To say that Garamendi-style presidential policy preemption is unavailable is not to say that the extra-CISADA state laws can withstand all federal preemption. The federal statutory sanctions that Obama waived might preempt the state sanctions related to Iran under the logic of Crosby. That decision held that federal Burma sanctions preempted state sanctions related to Burma because (among other reasons) (1) the federal law’s conferral of presidential discretion to waive sanctions would be undermined if related state sanctions persisted, and (2) the state law interfered with Congress’s intention to limit economic pressure against the Burmese government to a specific range. These same reasons apply pretty straightforwardly to the federal sanctions against Iran. We cannot say for sure that the federal statutory Iran sanctions preempt the extra-CISADA state sanctions under this logic because we have not examined each of the many federal laws to see if any indicate that Congress wanted to allow state sanctions to persist. But absent such indications, these two factors in Crosby suggest that the extra-CISADA state and local sanctions must fall because they stand as an obstacle to the federal sanctions scheme.
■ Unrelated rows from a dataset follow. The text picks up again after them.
-- ==== Sys2Proof/Certificates/Slice0/Obligations.lean ====
section
/-! DEFINITION. The statements for the provers: what the spec's numbered rules say of each instruction and of the machine. -/

open Sys2Proof Sys2Proof.Machine

/-! ### Scalar integer instructions -/

namespace Sys2Proof.Machine

/-- An instruction of R192 always completes, and writes gd its result at its width. -/
def WritesInt (c : R2 → Instr) (f : (n : Nat) → BitVec n → BitVec n → BitVec n) : Prop :=
  ∀ (p : R2) (s : State), exec (c p) s =
    .next (s.setG (gd p.d) (atWidth (p.sf.getLsbD 0) f (s.src p.a p.lit) (s.src p.b p.lit))).completed

/-- An instruction that completes with one general register written. -/
def SetsG (i : Instr) (s : State) (d : BitVec 6) (v : Word) : Prop := exec i s = .next (s.setG (gd d) v).completed

/-- An instruction of one shape that, whenever it answers a next state, writes at most its D6 register and no flag. -/
def OnlyD (c : R2 → Instr) : Prop := ∀ p s t, exec (c p) s = .next t → onlyWrites (gd p.d) s t

/-- The bits of an n-bit word that are 1. -/
def onesOf {n : Nat} (x : BitVec n) : Nat := (List.range n).countP (fun i => x.getLsbD i)

/-- `k` is the number of leading zeros of `x`. -/
def IsClz {n : Nat} (x : BitVec n) (k : Nat) : Prop :=
  k ≤ n ∧ (∀ i, i < k → x.getLsbD (n - 1 - i) = false) ∧ (k < n → x.getLsbD (n - 1 - k) = true)
/-- `k` is the number of trailing zeros of `x`. -/
def IsCtz {n : Nat} (x : BitVec n) (k : Nat) : Prop :=
  k ≤ n ∧ (∀ i, i < k → x.getLsbD i = false) ∧ (k < n → x.getLsbD k = true)

end Sys2Proof.Machine

/-- R192, R193: each of the 24 two-source integer instructions completes in every state and writes gd its result at 64 bits, or
at 32 bits sign-extended under W; division by zero and the overflowing division as R193 gives them. -/
def Sys2Proof.Machine.IntegerTwoSourceResults : Prop :=
  WritesInt .add (fun _ x y => x + y) ∧ WritesInt .sub (fun _ x y => x - y) ∧ WritesInt .mul (fun _ x y => x * y) ∧
  WritesInt .mulh (fun n x y => BitVec.ofInt n (x.toInt * y.toInt / 2 ^ n)) ∧
  WritesInt .mulhsu (fun n x y => BitVec.ofInt n (x.toInt * y.toNat / 2 ^ n)) ∧
  WritesInt .div (fun _ x y => if y = 0 then -1 else x.sdiv y) ∧
  WritesInt .divu (fun _ x y => if y = 0 then -1 else x.udiv y) ∧
  WritesInt .rem (fun _ x y => if y = 0 then x else x.srem y) ∧
  WritesInt .remu (fun _ x y => if y = 0 then x else x.umod y) ∧
  WritesInt .and (fun _ x y => x &&& y) ∧ WritesInt .or (fun _ x y => x ||| y) ∧ WritesInt .xor (fun _ x y => x ^^^ y) ∧
  WritesInt .andn (fun _ x y => x &&& ~~~y) ∧
  WritesInt .sll (fun n x y => x <<< (y.toNat % n)) ∧ WritesInt .srl (fun n x y => x >>> (y.toNat % n)) ∧
  WritesInt .sra (fun n x y => x.sshiftRight (y.toNat % n)) ∧
  WritesInt .rol (fun n x y => x.rotateLeft (y.toNat % n)) ∧ WritesInt .ror (fun n x y => x.rotateRight (y.toNat % n)) ∧
  WritesInt .slt (fun _ x y => if x.slt y then 1 else 0) ∧ WritesInt .sltu (fun _ x y => if x.ult y then 1 else 0) ∧
  WritesInt .min (fun _ x y => if x.sle y then x else y) ∧ WritesInt .max (fun _ x y => if x.sle y then y else x) ∧
  WritesInt .minu (fun _ x y => if x.ule y then x else y) ∧ WritesInt .maxu (fun _ x y => if x.ule y then y else x)

/-- R194: CLZ, CTZ and POPC complete and write gd the count of R194 over the 64 bits of a, or over its low 32 under W; SEXT and
ZEXT (SF[1:0] 0, 1, 2) extend its low 8, 16 or 32 bits. -/
def Sys2Proof.Machine.IntegerOneSourceResults : Prop :=
  (∀ (p : R1) (s : State), p.sf.getLsbD 0 = false →
    (∃ k, IsClz (s.src p.a) k ∧ SetsG (.clz p) s p.d (BitVec.ofNat 64 k)) ∧
    (∃ k, IsCtz (s.src p.a) k ∧ SetsG (.ctz p) s p.d (BitVec.ofNat 64 k)) ∧
    SetsG (.popc p) s p.d (BitVec.ofNat 64 (onesOf (s.src p.a)))) ∧
  (∀ (p : R1) (s : State), p.sf.getLsbD 0 = true →
    (∃ k, IsClz ((s.src p.a).setWidth 32) k ∧ SetsG (.clz p) s p.d (BitVec.ofNat 64 k)) ∧
    (∃ k, IsCtz ((s.src p.a).setWidth 32) k ∧ SetsG (.ctz p) s p.d (BitVec.ofNat 64 k)) ∧
    SetsG (.popc p) s p.d (BitVec.ofNat 64 (onesOf ((s.src p.a).setWidth 32)))) ∧
  (∀ (p : R1) (s : State), p.sf = 0 →
    SetsG (.sext p) s p.d (((s.src p.a).setWidth 8).signExtend 64) ∧ SetsG (.zext p) s p.d (((s.src p.a).setWidth 8).setWidth 64)) ∧
  (∀ (p : R1) (s : State), p.sf = 1 →
    SetsG (.sext p) s p.d (((s.src p.a).setWidth 16).signExtend 64) ∧
    SetsG (.zext p) s p.d (((s.src p.a).setWidth 16).setWidth 64)) ∧
  ∀ (p : R1) (s : State), p.sf = 2 →
    SetsG (.sext p) s p.d (((s.src p.a).setWidth 32).signExtend 64) ∧ SetsG (.zext p) s p.d (((s.src p.a).setWidth 32).setWidth 64)

/-- R192 to R194: the two-source and the one-source integer instructions complete and write their results. -/
def Sys2Proof.Machine.IntegerResults : Prop :=
  Sys2Proof.Machine.IntegerTwoSourceResults ∧ Sys2Proof.Machine.IntegerOneSourceResults

/-- R195, R197: LI in its three forms, SEL, BFX and BFI complete and write gd what the rules give, bit by bit for LI.HN and BFI. -/
def Sys2Proof.Machine.MoveAndFieldResults : Prop :=
  (∀ (p : R1) (s : State), SetsG (.liReg p) s p.d (s.src p.a)) ∧
  (∀ (p : R2) (s : State) (v : BitVec 32), p.a.tag = 3 → p.lit = some v → SetsG (.liLit32 p) s p.d (v.signExtend 64)) ∧
  (∀ (p : L) (s : State), ∃ v : Word, SetsG (.liHn p) s p.d v ∧ ∀ k, k < 64 → v.getLsbD k =
    if 16 * (p.sf.toNat % 4) ≤ k ∧ k < 16 * (p.sf.toNat % 4) + 16 then p.imm.getLsbD (k - 16 * (p.sf.toNat % 4))
    else (s.src p.a).getLsbD k) ∧
  (∀ (p : R3) (s : State), SetsG (.sel p) s p.d (if s.src p.c = 0 then s.src p.b else s.src p.a)) ∧
  (∀ (p : R3) (s : State), 1 ≤ p.len → p.pos + p.len ≤ 64 →
    SetsG (.bfx p) s p.d (if p.sf.getLsbD 0 then ((s.src p.a).extractLsb' p.pos p.len).signExtend 64
      else ((s.src p.a).extractLsb' p.pos p.len).setWidth 64)) ∧
  ∀ (p : R3) (s : State), 1 ≤ p.len → p.pos + p.len ≤ 64 → ∃ v : Word, SetsG (.bfi p) s p.d v ∧ ∀ k, k < 64 → v.getLsbD k =
    if p.pos ≤ k ∧ k < p.pos + p.len then (s.src p.b).getLsbD (k - p.pos) else (s.src p.a).getLsbD k

/-- R192 to R195, R197: the scalar integer instructions, the moves and the field instructions complete and write their results. -/
def Obligations.IntegerAndMoveResults : Prop :=
  Sys2Proof.Machine.IntegerResults ∧ Sys2Proof.Machine.MoveAndFieldResults

/-- R196, whole: LEA's opcode, formats, SF and source kinds; its value; and that it accesses nothing. -/
def Obligations.LeaComputesAnAddress : Prop :=
  (∀ p : R2, (Instr.lea p).body = some (0x01F, false, .r2 p) ∧ (Instr.leaDisp p).body = some (0x01F, false, .r2 p)) ∧
  (∀ p : R2, (Instr.lea p).wellFormed = true →
    (Body.r2 p).fmt = .t32r ∧ p.sf.toNat ≤ 3 ∧ p.a.tag ≠ 0 ∧ p.b.tag ≠ 0) ∧
  (∀ p : R2, (Instr.leaDisp p).wellFormed = true →
    (Body.r2 p).fmt = .t64l ∧ p.sf.toNat ≤ 3 ∧ (p.a.tag = 1 ∨ p.a.tag = 2) ∧ (p.b.tag = 1 ∨ p.b.tag = 2)) ∧
  (∀ (p : R2) (s : State), p.sf.toNat ≤ 3 → SetsG (.lea p) s p.d (s.src p.a + (s.src p.b <<< p.sf.toNat))) ∧
  (∀ (p : R2) (s : State) (v : BitVec 32), p.sf.toNat ≤ 3 → p.lit = some v →
    SetsG (.leaDisp p) s p.d (s.src p.a + (s.src p.b <<< p.sf.toNat) + v.signExtend 64)) ∧
  OnlyD .lea ∧ OnlyD .leaDisp

/-- Frame of the integer instructions (R62, R193): whenever one answers a next state, it has written at most gd, no flag, no
special register, no byte of memory and nothing else of the machine. -/
def Sys2Proof.Machine.IntegerFrame : Prop :=
  OnlyD .add ∧ OnlyD .sub ∧ OnlyD .mul ∧ OnlyD .mulh ∧ OnlyD .mulhsu ∧ OnlyD .div ∧ OnlyD .divu ∧ OnlyD .rem ∧ OnlyD .remu ∧
  OnlyD .and ∧ OnlyD .or ∧ OnlyD .xor ∧ OnlyD .andn ∧ OnlyD .sll ∧ OnlyD .srl ∧ OnlyD .sra ∧ OnlyD .rol ∧ OnlyD .ror ∧
  OnlyD .slt ∧ OnlyD .sltu ∧ OnlyD .min ∧ OnlyD .max ∧ OnlyD .minu ∧ OnlyD .maxu ∧ OnlyD .liLit32 ∧
  (∀ p s t, (exec (.clz p) s = .next t ∨ exec (.ctz p) s = .next t ∨ exec (.popc p) s = .next t ∨ exec (.sext p) s = .next t ∨
    exec (.zext p) s = .next t ∨ exec (.liReg p) s = .next t) → onlyWrites (gd p.d) s t) ∧
  (∀ p s t, exec (.liHn p) s = .next t → onlyWrites (gd p.d) s t) ∧
  (∀ p s t, (exec (.sel p) s = .next t ∨ exec (.bfx p) s = .next t ∨ exec (.bfi p) s = .next t) → onlyWrites (gd p.d) s t)

namespace Sys2Proof.Machine

/-- The general register that an instruction writes, where it names one: its gd, or the counter of LOOP. -/
def namedG : Instr → Option (Fin 32)
  | .add p | .sub p | .mul p | .mulh p | .mulhsu p | .div p | .divu p | .rem p | .remu p | .and p | .or p | .xor p | .andn p | .sll p | .srl p
  | .sra p | .rol p | .ror p | .slt p | .sltu p | .min p | .max p | .minu p | .maxu p | .liLit32 p | .lea p | .leaDisp p | .fadd p | .fsub p
  | .fmul p | .fdiv p | .fmin p | .fmax p | .fcmp p | .sc p | .qpop p | .qfirst p | .vext p | .eqclaim p => some (gd p.d)
  | .clz p | .ctz p | .popc p | .sext p | .zext p | .liReg p | .fsqrt p | .fclass p | .jr p | .lr p | .mshape p | .vsave p | .vcfg p
  | .vsetl p | .vqlen p => some (gd p.d)
  | .liHn p | .ld p | .srr p | .vfill p => some (gd p.d)
  | .sel p | .bfx p | .bfi p | .fmadd p | .fcvt p | .amo p | .nodeCopy p | .nodeCall p | .nodeEdge p | .kvmap p | .kvapp p | .kvxl p | .kvxlE p
  | .kvfork p | .kvrel p | .kvkeep p | .kvpidx p | .kvpidxIns p => some (gd p.d)
  | .loop p => some p.a.gidx
  | _ => none

end Sys2Proof.Machine

/-- R62: g0 reads zero in every state, and an instruction that names g0 as its destination writes no register: a write to it is discarded. An
integer, move, field or float instruction then completes all the same. -/
def Obligations.ZeroRegister : Prop :=
  (∀ h : Hart, h.greg 0 = 0) ∧ (∀ (s : State) (v : Word), (s.setG 0 v).cur = s.cur) ∧
  (∀ (s : State) (r : Fin 32) (v : Word), r ≠ 0 → (s.setG r v).cur.greg r = v) ∧
  (∀ (i : Instr) (s t : State), namedG i = some 0 → exec i s = .next t → sameG s t) ∧
  ∀ (p : R2) (s : State), gd p.d = 0 → ∃ t, exec (.add p) s = .next t ∧ sameG s t ∧ t.cur.pc = s.cur.npc

/-! ### Scalar floating point -/

namespace Sys2Proof.Machine

/-- A float instruction completes: gd takes the bits, zero above their width, and the flags are raised. -/
def SetsF (i : Instr) (s : State) (d : BitVec 6) (r : Nat × Flags) : Prop :=
  exec i s = .next ((s.raise r.2).setG (gd d) (BitVec.ofNat 64 r.1)).completed

/-- An operand of a scalar float instruction: the low bits of its source, or its literal's value (R175, R198). -/
def State.fop (s : State) (sf : BitVec 4) (a : S10) (lit : Option (BitVec 32) := none) : FV :=
  unpack (if sf.getLsbD 0 then .fp64 else .fp32) (s.srcF (if sf.getLsbD 0 then .fp64 else .fp32) a lit)

end Sys2Proof.Machine

/-- R112, R113: what the shared float operations give for special operands, over every format and rounding mode: a NaN operand, ∞ − ∞, 0 × ∞,
0 / 0, ∞ / ∞, x / 0, an infinite operand, the root of a negative number and of −0; a minimum or maximum with NaNs or with zeros of both
signs; on finite operands, the exact sum or product rounded once. -/
def Sys2Proof.Machine.SpecialFloatRows : Prop :=
  (∀ (t : FT) (rm : Nat) (x y : FV), (x.isNan = true ∨ y.isNan = true) →
    addFV t rm x y = (t.nan, x.nv ||| y.nv) ∧ mulFV t rm x y = (t.nan, x.nv ||| y.nv) ∧ divFV t rm x y = (t.nan, x.nv ||| y.nv)) ∧
  (∀ (t : FT) (rm : Nat) (x y z : FV), (x.isNan = true ∨ y.isNan = true ∨ z.isNan = true) →
    fmaFV t rm x y z = (t.nan, x.nv ||| y.nv ||| z.nv ||| (if zeroTimesInf x y then fNV else 0))) ∧
  (∀ (t : FT) (rm : Nat) (a b : Bool) (m n : Nat) (e f : Int),
    addFV t rm (.inf a) (.inf b) = (if a = b then (t.inf a, 0) else (t.nan, fNV)) ∧
    addFV t rm (.inf a) (.fin b n f) = (t.inf a, 0) ∧ addFV t rm (.fin a m e) (.inf b) = (t.inf b, 0) ∧
    addFV t rm (.fin a m e) (.fin b n f) = roundSum t rm [(a, m, e), (b, n, f)] ∧
    mulFV t rm (.fin a 0 e) (.inf b) = (t.nan, fNV) ∧ mulFV t rm (.inf a) (.fin b 0 f) = (t.nan, fNV) ∧
    mulFV t rm (.inf a) (.inf b) = (t.inf (a != b), 0) ∧
    (0 < m → mulFV t rm (.fin a m e) (.inf b) = (t.inf (a != b), 0) ∧ divFV t rm (.fin a m e) (.fin b 0 f) = (t.inf (a != b), fDZ)) ∧
    mulFV t rm (.fin a m e) (.fin b n f) = roundVal t rm (a != b) (m * n) (e + f) ∧
    divFV t rm (.fin a 0 e) (.fin b 0 f) = (t.nan, fNV) ∧ divFV t rm (.inf a) (.inf b) = (t.nan, fNV) ∧
    divFV t rm (.inf a) (.fin b n f) = (t.inf (a != b), 0) ∧ divFV t rm (.fin a m e) (.inf b) = (t.zero (a != b), 0) ∧
    (0 < m → sqrtFV t rm (.fin true m e) = (t.nan, fNV)) ∧ sqrtFV t rm (.fin a 0 e) = (t.zero a, 0) ∧
    sqrtFV t rm (.inf a) = (if a then (t.nan, fNV) else (t.inf false, 0)) ∧
    (∀ s, sqrtFV t rm (.nan s) = (t.nan, (FV.nan s).nv)) ∧
    ∀ z : FV, z.isNan = false → fmaFV t rm (.fin a 0 e) (.inf b) z = (t.nan, fNV) ∧
      fmaFV t rm (.inf b) (.fin a 0 e) z = (t.nan, fNV) ∧
      fmaFV t rm (.fin a m e) (.fin b n f) z = addFV t rm (.fin (a != b) (m * n) (e + f)) z) ∧
  ∀ (t : FT) (mx : Bool) (a b : Nat), let x := unpack t a
    let y := unpack t b
    (minMax t mx a b).2 = x.nv ||| y.nv ∧
    (x.isNan = true → y.isNan = true → (minMax t mx a b).1 = t.nan) ∧ (x.isNan = true → y.isNan = false → (minMax t mx a b).1 = b) ∧
    (x.isNan = false → y.isNan = true → (minMax t mx a b).1 = a) ∧
    (x.isNan = false → y.isNan = false →
      (x.isZero = true → y.isZero = true → (minMax t mx a b).1 = t.zero (if mx then x.neg && y.neg else x.neg || y.neg)) ∧
      (ltFV x y = true → (minMax t mx a b).1 = if mx then b else a) ∧ (ltFV y x = true → (minMax t mx a b).1 = if mx then a else b))

/-- R198, R199: in every state, on every operand, the scalar float instructions complete and write gd the rounded result, zero above its
width, with its flags: FADD to FMAX by the shared float operations, FCMP 1 or 0. -/
def Sys2Proof.Machine.ScalarFloatResults : Prop :=
  (∀ (p : R2) (s : State), let t := if p.sf.getLsbD 0 then FT.fp64 else FT.fp32
    SetsF (.fadd p) s p.d (addFV t 0 (s.fop p.sf p.a p.lit) (s.fop p.sf p.b p.lit)) ∧
    SetsF (.fsub p) s p.d (addFV t 0 (s.fop p.sf p.a p.lit) (s.fop p.sf p.b p.lit).flip) ∧
    SetsF (.fmul p) s p.d (mulFV t 0 (s.fop p.sf p.a p.lit) (s.fop p.sf p.b p.lit)) ∧
    SetsF (.fdiv p) s p.d (divFV t 0 (s.fop p.sf p.a p.lit) (s.fop p.sf p.b p.lit)) ∧
    SetsF (.fmin p) s p.d (minMax t false (s.srcF t p.a p.lit) (s.srcF t p.b p.lit)) ∧
    SetsF (.fmax p) s p.d (minMax t true (s.srcF t p.a p.lit) (s.srcF t p.b p.lit)) ∧
    ∃ r : Bool × Flags, SetsF (.fcmp p) s p.d (if r.1 then 1 else 0, r.2) ∧
      let x := s.fop p.sf p.a p.lit
      let y := s.fop p.sf p.b p.lit
      let nan := x.isNan || y.isNan
      let sig := if x.nv ||| y.nv = 0 then (0 : Flags) else fNV
      let any := if nan then fNV else (0 : Flags)
      (p.sf.toNat / 2 = 0 → r = (!nan && !ltFV x y && !ltFV y x, sig)) ∧ (p.sf.toNat / 2 = 1 → r = (!nan && ltFV x y, any)) ∧
      (p.sf.toNat / 2 = 2 → r = (!nan && !ltFV y x, any)) ∧ (p.sf.toNat / 2 = 3 → r = (nan, sig))) ∧
  (∀ (p : R1) (s : State),
    SetsF (.fsqrt p) s p.d (sqrtFV (if p.sf.getLsbD 0 then .fp64 else .fp32) 0 (s.fop p.sf p.a))) ∧
  ∀ (p : R3) (s : State),
    SetsF (.fmadd p) s p.d (fmaFV (if p.sf.getLsbD 0 then .fp64 else .fp32) p.rm.toNat (s.fop p.sf p.a) (s.fop p.sf p.b) (s.fop p.sf p.c))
One factor in Crosby might cut against this conclusion, however. A third reason for preemption in Crosby was that the state sanctions were “at odds with the President’s intended authority to speak for the United States among the world’s nations in developing a ‘comprehensive, multilateral strategy to bring democracy to and improve human rights practices and the quality of life in Burma.’” The Court read the federal Burma sanctions law specifically to invite the President “to speak for the Nation with one voice in dealing with other governments” on the issue. We have not done a comprehensive search, but a quick scan of the federal sanctions on Iran discloses no such invitation by Congress in that context. On the other hand, one could view CISADA to support preemption of extra-CISADA state sanctions to the extent that it expressly rejected preemption of only a portion of state and local sanctions. And while the “sense” of Congress in CISADA implied (uncertain) general support for state and local divestments laws, that support extended only “as long as Iran is subject to economic sanctions imposed by the United States,” a circumstance that with regard to the JCPOA-related extra-CISADA sanctions may no longer true.
A complete analysis of whether the extra-CISADA state and local Iran sanctions survive preemption would require a much more detailed look at the many state and federal statutes in play. But we believe we have shown enough to establish that the U.S. government could try to wield the stick of preemption against some state sanctions under the authority of Crosby. Iran might eventually insist that it do so. After all, in the JCPOA the United States assumed an obligation—albeit a legally non-binding one!—to “take appropriate steps, taking into account all available authorities, with a view to achieving” implementation the sanctions relief required by the JCPOA. To the extent that extra-CISADA state sanctions are an obstacle to the achievement of the sanctions relief pledged by the United States in the JCPOA, Crosby appears to be an available authority for preemption.